____ Given records
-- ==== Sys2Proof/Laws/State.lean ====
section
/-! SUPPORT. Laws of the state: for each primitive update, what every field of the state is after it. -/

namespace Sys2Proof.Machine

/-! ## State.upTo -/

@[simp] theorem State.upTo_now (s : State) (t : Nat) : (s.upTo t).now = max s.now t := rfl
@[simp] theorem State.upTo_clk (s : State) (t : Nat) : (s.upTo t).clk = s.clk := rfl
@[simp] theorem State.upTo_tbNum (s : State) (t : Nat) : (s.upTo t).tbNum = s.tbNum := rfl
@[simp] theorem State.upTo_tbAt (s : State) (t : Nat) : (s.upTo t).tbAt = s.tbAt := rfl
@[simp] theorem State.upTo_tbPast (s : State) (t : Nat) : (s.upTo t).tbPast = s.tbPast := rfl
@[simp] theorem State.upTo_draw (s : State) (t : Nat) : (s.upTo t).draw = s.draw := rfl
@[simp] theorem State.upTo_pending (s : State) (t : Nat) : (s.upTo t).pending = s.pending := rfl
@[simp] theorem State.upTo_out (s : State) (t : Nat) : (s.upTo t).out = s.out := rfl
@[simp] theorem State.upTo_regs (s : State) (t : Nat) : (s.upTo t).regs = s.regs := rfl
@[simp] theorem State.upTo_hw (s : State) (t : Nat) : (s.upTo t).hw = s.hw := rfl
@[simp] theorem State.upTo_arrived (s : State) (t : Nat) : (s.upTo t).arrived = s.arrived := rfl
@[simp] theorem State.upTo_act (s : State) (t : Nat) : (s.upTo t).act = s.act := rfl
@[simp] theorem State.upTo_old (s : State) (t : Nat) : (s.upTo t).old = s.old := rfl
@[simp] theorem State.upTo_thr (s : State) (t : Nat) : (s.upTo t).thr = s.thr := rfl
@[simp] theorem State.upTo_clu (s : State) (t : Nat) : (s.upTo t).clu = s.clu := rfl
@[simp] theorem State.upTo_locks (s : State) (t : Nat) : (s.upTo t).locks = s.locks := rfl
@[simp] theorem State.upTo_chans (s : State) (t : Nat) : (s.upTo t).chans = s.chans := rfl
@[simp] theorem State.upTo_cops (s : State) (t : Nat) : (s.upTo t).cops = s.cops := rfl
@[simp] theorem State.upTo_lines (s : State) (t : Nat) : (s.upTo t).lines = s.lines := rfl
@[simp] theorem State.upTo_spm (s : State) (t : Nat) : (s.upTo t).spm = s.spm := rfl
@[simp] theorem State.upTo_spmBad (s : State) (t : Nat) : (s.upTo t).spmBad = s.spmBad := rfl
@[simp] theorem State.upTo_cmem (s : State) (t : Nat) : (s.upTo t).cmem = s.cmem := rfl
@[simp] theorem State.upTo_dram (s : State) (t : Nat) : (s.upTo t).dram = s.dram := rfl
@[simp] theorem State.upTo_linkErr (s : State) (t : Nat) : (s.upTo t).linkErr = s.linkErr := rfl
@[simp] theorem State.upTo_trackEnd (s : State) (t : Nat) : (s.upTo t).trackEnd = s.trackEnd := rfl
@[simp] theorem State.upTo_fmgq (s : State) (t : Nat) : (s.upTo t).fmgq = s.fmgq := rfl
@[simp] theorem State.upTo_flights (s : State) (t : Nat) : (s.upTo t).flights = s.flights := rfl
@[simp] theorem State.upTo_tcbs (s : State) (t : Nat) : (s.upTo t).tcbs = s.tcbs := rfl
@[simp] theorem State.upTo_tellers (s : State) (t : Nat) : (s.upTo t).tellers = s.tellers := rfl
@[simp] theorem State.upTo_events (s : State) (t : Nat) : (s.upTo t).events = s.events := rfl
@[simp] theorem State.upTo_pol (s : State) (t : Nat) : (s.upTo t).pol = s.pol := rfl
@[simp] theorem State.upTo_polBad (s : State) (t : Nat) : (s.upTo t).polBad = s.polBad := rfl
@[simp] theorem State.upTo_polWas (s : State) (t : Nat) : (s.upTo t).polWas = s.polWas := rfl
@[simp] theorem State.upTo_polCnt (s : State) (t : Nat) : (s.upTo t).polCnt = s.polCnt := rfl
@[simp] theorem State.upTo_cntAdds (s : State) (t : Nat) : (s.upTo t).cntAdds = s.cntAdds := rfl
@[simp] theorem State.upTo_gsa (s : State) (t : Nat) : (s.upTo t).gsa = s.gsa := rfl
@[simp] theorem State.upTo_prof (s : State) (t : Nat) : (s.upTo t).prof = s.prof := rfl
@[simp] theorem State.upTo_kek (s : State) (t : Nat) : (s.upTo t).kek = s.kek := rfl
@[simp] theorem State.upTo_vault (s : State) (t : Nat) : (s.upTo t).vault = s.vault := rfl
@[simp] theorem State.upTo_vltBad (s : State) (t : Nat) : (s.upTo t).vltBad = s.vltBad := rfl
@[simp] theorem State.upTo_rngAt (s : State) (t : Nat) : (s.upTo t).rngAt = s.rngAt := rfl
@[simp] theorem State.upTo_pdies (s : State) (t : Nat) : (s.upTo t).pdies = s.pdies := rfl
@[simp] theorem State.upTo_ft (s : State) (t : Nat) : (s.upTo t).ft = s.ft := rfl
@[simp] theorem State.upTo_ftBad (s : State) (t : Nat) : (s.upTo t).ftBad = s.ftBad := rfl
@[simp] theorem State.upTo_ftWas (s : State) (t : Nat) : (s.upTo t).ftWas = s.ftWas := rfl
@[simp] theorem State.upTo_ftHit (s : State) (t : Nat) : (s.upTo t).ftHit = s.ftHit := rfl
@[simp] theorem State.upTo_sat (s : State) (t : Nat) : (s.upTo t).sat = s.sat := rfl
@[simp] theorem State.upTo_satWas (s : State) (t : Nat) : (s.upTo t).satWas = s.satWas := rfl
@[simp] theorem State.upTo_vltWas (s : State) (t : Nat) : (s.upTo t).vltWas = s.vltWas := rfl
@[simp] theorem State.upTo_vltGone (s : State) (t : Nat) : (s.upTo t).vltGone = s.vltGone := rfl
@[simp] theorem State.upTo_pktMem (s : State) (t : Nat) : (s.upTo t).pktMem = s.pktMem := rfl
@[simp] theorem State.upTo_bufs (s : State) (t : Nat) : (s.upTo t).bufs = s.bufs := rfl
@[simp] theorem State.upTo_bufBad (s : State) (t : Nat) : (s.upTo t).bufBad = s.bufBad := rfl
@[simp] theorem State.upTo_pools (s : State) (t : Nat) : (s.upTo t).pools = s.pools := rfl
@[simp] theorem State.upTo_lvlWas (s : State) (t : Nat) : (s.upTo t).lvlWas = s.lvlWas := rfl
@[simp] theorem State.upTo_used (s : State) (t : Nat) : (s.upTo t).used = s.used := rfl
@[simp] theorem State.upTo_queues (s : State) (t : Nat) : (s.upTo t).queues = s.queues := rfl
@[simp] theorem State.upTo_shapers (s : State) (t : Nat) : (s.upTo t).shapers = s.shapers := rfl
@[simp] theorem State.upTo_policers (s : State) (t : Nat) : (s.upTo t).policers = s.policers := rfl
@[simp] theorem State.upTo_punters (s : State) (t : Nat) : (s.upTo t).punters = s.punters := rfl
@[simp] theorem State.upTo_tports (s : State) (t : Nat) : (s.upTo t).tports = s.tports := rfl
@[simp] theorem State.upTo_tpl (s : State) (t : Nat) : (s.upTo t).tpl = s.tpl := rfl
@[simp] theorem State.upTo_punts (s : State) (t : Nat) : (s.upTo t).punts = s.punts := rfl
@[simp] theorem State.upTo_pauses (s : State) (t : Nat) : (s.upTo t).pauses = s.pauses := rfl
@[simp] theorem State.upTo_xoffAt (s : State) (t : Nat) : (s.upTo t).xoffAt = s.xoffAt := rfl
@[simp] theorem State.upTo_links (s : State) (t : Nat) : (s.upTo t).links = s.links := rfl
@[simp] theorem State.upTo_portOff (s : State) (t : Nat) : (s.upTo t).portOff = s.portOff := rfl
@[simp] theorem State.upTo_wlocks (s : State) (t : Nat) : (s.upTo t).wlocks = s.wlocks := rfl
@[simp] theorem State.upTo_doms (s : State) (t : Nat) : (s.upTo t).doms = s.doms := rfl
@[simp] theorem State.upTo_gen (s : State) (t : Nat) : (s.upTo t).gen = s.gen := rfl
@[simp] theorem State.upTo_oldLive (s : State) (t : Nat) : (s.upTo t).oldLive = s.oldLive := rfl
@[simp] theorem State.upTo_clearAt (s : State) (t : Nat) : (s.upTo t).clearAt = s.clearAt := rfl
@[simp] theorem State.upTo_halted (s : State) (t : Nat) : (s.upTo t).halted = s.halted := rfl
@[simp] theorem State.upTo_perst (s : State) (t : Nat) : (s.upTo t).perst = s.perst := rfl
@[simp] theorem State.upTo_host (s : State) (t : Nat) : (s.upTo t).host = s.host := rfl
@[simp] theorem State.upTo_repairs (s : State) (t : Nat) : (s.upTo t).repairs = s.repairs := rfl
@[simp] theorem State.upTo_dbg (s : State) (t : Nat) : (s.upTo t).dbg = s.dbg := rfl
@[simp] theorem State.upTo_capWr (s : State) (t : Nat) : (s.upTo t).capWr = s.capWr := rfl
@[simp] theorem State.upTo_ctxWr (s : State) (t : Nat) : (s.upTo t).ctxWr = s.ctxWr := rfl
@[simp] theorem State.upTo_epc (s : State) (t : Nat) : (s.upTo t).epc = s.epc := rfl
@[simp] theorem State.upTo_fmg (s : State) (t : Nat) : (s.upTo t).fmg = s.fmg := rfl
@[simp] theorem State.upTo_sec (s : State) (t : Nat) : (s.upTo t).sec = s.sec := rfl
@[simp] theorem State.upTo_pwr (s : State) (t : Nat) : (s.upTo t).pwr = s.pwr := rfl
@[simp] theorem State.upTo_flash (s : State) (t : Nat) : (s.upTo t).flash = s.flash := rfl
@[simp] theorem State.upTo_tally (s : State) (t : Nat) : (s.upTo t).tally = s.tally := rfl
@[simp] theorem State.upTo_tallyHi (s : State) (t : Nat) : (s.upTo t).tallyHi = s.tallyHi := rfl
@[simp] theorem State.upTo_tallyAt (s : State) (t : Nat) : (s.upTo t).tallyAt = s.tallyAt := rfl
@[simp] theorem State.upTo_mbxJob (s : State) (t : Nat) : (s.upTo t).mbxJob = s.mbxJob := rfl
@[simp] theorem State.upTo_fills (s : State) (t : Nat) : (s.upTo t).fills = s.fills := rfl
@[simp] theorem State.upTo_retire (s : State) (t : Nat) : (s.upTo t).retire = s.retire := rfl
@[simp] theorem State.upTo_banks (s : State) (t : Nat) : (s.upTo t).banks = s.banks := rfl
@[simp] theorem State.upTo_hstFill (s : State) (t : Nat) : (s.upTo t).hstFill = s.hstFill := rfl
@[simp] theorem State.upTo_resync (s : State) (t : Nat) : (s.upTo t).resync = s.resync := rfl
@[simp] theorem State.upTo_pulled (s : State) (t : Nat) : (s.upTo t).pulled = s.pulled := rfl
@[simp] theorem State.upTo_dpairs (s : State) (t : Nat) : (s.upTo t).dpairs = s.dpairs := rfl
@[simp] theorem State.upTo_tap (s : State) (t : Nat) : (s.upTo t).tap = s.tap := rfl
________
[About this task] Your reply is to repeat, unchanged, the lines above running from the one with "s.perst := rfl" up to and including the one with "s.fills := rfl".

[Response area]
@[simp] theorem State.upTo_perst (s : State) (t : Nat) : (s.upTo t).perst = s.perst := rfl
@[simp] theorem State.upTo_host (s : State) (t : Nat) : (s.upTo t).host = s.host := rfl
@[simp] theorem State.upTo_repairs (s : State) (t : Nat) : (s.upTo t).repairs = s.repairs := rfl
@[simp] theorem State.upTo_dbg (s : State) (t : Nat) : (s.upTo t).dbg = s.dbg := rfl
@[simp] theorem State.upTo_capWr (s : State) (t : Nat) : (s.upTo t).capWr = s.capWr := rfl
@[simp] theorem State.upTo_ctxWr (s : State) (t : Nat) : (s.upTo t).ctxWr = s.ctxWr := rfl
@[simp] theorem State.upTo_epc (s : State) (t : Nat) : (s.upTo t).epc = s.epc := rfl
@[simp] theorem State.upTo_fmg (s : State) (t : Nat) : (s.upTo t).fmg = s.fmg := rfl
@[simp] theorem State.upTo_sec (s : State) (t : Nat) : (s.upTo t).sec = s.sec := rfl
@[simp] theorem State.upTo_pwr (s : State) (t : Nat) : (s.upTo t).pwr = s.pwr := rfl
@[simp] theorem State.upTo_flash (s : State) (t : Nat) : (s.upTo t).flash = s.flash := rfl
@[simp] theorem State.upTo_tally (s : State) (t : Nat) : (s.upTo t).tally = s.tally := rfl
@[simp] theorem State.upTo_tallyHi (s : State) (t : Nat) : (s.upTo t).tallyHi = s.tallyHi := rfl
@[simp] theorem State.upTo_tallyAt (s : State) (t : Nat) : (s.upTo t).tallyAt = s.tallyAt := rfl
@[simp] theorem State.upTo_mbxJob (s : State) (t : Nat) : (s.upTo t).mbxJob = s.mbxJob := rfl
@[simp] theorem State.upTo_fills (s : State) (t : Nat) : (s.upTo t).fills = s.fills := rfl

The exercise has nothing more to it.